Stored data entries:
• • • • •

/-- An abort packet from another member. -/
def State.abortIn (s : State) (f : Nat) : State :=
  let cseq := byt f 31 28
  if (s.coll? cseq).isSome || (s.heldLaunch cseq).isSome then s.abortHere cseq (byt f 1 1) 0 (fld f 115 96) none
  else s.countH 0x0D

/-- COLLECTIVE_ABORT_RESEND (R149). -/
def State.abortResend (s : State) (cseq : Nat) : State :=
  match s.coll.resend.find? (fun r => r.cseq == cseq) with
  | none => s
  | some r =>
    if !s.passed r.d (500000 * r.sent) then s else
    let p := s.fencePkt 3 r.cause s.ident.device 0 0 r.step r.gid r.cseq 0 r.tide
    let s1 := foldS r.devs (fun d s => s.sendFence 0 d p) s
    let keep := if r.sent + 1 < 3 then [{ r with sent := r.sent + 1 }] else []
    { s1 with coll := { s1.coll with resend := removeFirst (· == r) s1.coll.resend ++ keep } }

/-! ## Taints (R116, R117) -/

/-- Hold a taint for its step, one not yet started here included; one that comes too late raises TAINT_LATE; one for an aborting or
aborted step is dropped (R116, R117). -/
def State.holdTaint (s : State) (no : Nat) (t : Taint) (own : Bool) : State :=
  match s.stepRec no with
  | some r =>
    if r.state == .aborting then s.countH 0x0D
    else if r.taints.contains t then s
    else
      let s1 := s.modStep no (fun r => { r with taints := r.taints ++ [t] })
      if r.moorSent then s1.evH .taintLate [] else if own then s1 else s1.evH .taintReceived []
  | none =>
    if s.isMoored no then s.evH .taintLate []
    else if s.wasAborted no then s.countH 0x0D
    else if (s.steps.early.get [] no).contains t then s
    else
      let s1 := { s with steps := { s.steps with early := s.steps.early.set no (s.steps.early.get [] no ++ [t]) } }
      if own then s1 else s1.evH .taintReceived []

/-- Raise a taint for a line of a collective of step `no`: DELIVERY_CHECK, and the taint to every member (R116, R231). -/
def State.raiseTaint (s : State) (c : Coll) (line : Nat) : State :=
  let t : Taint := { dev := s.ident.device, cseq := c.l.cseq, line := line }
  let s1 := (s.evL c.l.dstQuay .deliveryCheck []).modColl c.l.cseq (fun c => { c with taint := true })
  let p := s.fencePkt 2 0 s.ident.device 0 0 c.l.step c.l.gid c.l.cseq line s.tide.now
  (foldS ((c.ranks.map s.rankDev).filter (fun d => d != s.ident.device && d != 0xFFFFF)) (fun d s => s.sendFence 0 d p) (s1.ringCast c.l.dstQuay 1 (.taint c.l.step))).holdTaint c.l.step t true

/-- A taint packet (R116). -/
def State.taintIn (s : State) (f : Nat) : State :=
  let t : Taint := { dev := fld f 115 96, cseq := byt f 31 28, line := byt f 35 32 }
  (s.modColl t.cseq (fun c => { c with taint := true })).holdTaint (byt f 25 20) t false

/-- A delivered line that fails its check or carries poison (R231). -/
def State.badDelivery (s : State) (cseq line : Nat) : State :=
  match s.coll? cseq with
  | none => s
  | some c =>
    if !s.ident.gen && c.l.step != 0 then s.raiseTaint c line
    else (s.evL c.l.dstQuay .deliveryCheck []).abortColl cseq 8 5

/-! ## Writing lines here -/

/-- A result of a tally reaches the step machinery (R112, R223); a moored step is remembered for its refresh. -/
def State.tallyResult (s : State) (l : Launch) (x : Line) : State :=
  if l.mark == 1 then s.clearanceResult l.step x
  else
    let r := s.mooringResult l.step x
    match r.2 with
    | none => r.1
    | some no => { r.1 with steps := { r.1.steps with tallies := r.1.steps.tallies ++ [(2, no)], mooredAt := ((no, l.ltide) :: r.1.steps.mooredAt).take 8 } }

/-- Write line `off` of shard, block or originator `h`; a tally's line goes to the step machinery instead. A poisoned line that its destination
rejects is marked in the record (R233, R333). -/
def State.collWrite (s : State) (cseq h off : Nat) (own poison : Bool) (x : Line) : State :=
  match s.coll? cseq with
  | none => s
  | some c =>
    if c.l.mark != 0 then (s.modColl cseq (fun c => { c with res := some (x, poison) })).tallyResult c.l x
    else
      let a := c.dstBase h + 128 * off
      let shut := s.deltaPath c.l.dstQuay a || s.inReserved c.l.dstQuay a || s.kindOf c.l.dstQuay a == 4
      let s1 := s.modColl cseq (fun c => { c with pendingWr := c.pendingWr + 1, ownWr := if own then c.ownWr + 1 else c.ownWr, poison := c.poison || (poison && shut) })
      s1.writeReq c.l.dstQuay (.coll cseq (h * 2 ^ 32 + off) own) (.write fullMask x poison) (c.dstBase h + 128 * off) false 0

/-- Forward lines of originator `r` to the children in its tree, unchanged (R231). -/
def State.collForward (s : State) (c : Coll) (r : Nat) (ls : List (Nat × CLine)) : State :=
  let kind := if c.l.op == 1 then 3 else 4
  let sq := if c.l.op == 2 && c.me == r then c.l.srcQuay else c.l.dstQuay
  foldS (c.children r) (fun h s => s.collSendLines c kind sq c.l.dstQuay (s.collDev c h) r ls) s

/-! ## Accumulation and the shard (R229, R230, R234 to R236) -/

/-- Add a contribution line to the cells; a residue error of the accumulator poisons the result line (R229, R345). -/
def Coll.accumulate (c : Coll) (off : Nat) (x : CLine) (residue : Bool := false) : Coll :=
  match efmt c.l.ifmt with
  | none => c
  | some f =>
    let n := 1024 / f.w
    let vs := if x.poison then List.replicate n (Val.fin fpZero) else (elems f.w n x.1.toNat).map f.decode
    let cells := (List.range n).foldl (fun t i =>
      let k := off * n + i
      t.set k ((t.get {} k).add { toCell (vs.getD i (.fin fpZero)) c.l.e with poison := (x.poison || residue) && i == 0 })) c.cells
    { c with cells := cells }

/-- Count accepted lines of an originator. -/
def Coll.took (c : Coll) (sidx off : Nat) (ls : List CLine) : Coll :=
  let o := c.orig.get {} sidx
  let sum := (ls.zipIdx).foldl (fun a e => (a + fld e.1.2 31 0 + off + e.2) % 2 ^ 32) o.lsum
  { c with orig := c.orig.set sidx { o with lines := o.lines + ls.length, lsum := sum } }

/-- Whether an originator's counts agree with its END: none while lines are still to come, which the idle limit bounds (R230, R240). -/
def Coll.origAgrees (c : Coll) (h : Nat) : Option Bool :=
  let o := c.orig.get {} h
  match o.end_ with
  | none => none
  | some (n, sum) =>
    if n < o.lines then some false
    else if n == o.lines then some (sum == o.lsum)
    else none

/-- The result lines of a shard, with their poison marks; none on OVERFLOW (R235, R236). -/
def Coll.finishShard (c : Coll) : Option (List (Line × Bool)) :=
  match efmt c.l.ofmt, efmt c.l.ifmt with
  | some f, some fi =>
    let n := 1024 / f.w
    let ni := 1024 / fi.w
    (List.range c.resLines).mapM (fun r => do
      let es ← (List.range n).mapM (fun i => (c.cells.get {} (r * n + i)).finish c.l.e f)
      let bad := (List.range n).any (fun i => (c.cells.get {} ((r * n + i) / ni * ni)).poison)
      pure (BitVec.ofNat 1024 (unelems f.w es), bad))
  | _, _ => none

/-- END packets have changed the counts: abort on a mismatch; with every member in, finish the shard or the blocks. -/
def State.shardCheck (s : State) (cseq : Nat) : State :=
  match s.coll? cseq with
  | none => s
  | some c =>
    if !c.isTarget || c.finished then s else
    let as := (List.range c.nmemb).map c.origAgrees
    if as.contains (some false) then s.abortColl cseq 8 4
    else if !as.all (· == some true) then s
    else if c.l.op == 3 then s.modColl cseq (fun c => { c with finished := true })
    else match c.finishShard with
      | none => s.abortColl cseq 8 1 (if c.l.e + 16 ≤ 160 then some (c.l.e + 16) else none)
      | some res =>
        let s1 := s.modColl cseq (fun c => { c with finished := true, gotRes := c.gotRes.set c.me res.length })
        let s2 := if c.l.deliver then s1.collForward c c.me (res.zipIdx.map (fun e => (e.2, cline e.1.1 e.1.2))) else s1
        foldS res.zipIdx (fun e s => s.collWrite cseq c.me e.2 true e.1.2 e.1.1) s2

• • • • •

* [Task objective] Whichever lines of the records above hold the word "finished" should all be copied out.

* [Response box]
    if !c.isTarget || c.finished then s else
    else if c.l.op == 3 then s.modColl cseq (fun c => { c with finished := true })
        let s1 := s.modColl cseq (fun c => { c with finished := true, gotRes := c.gotRes.set c.me res.length })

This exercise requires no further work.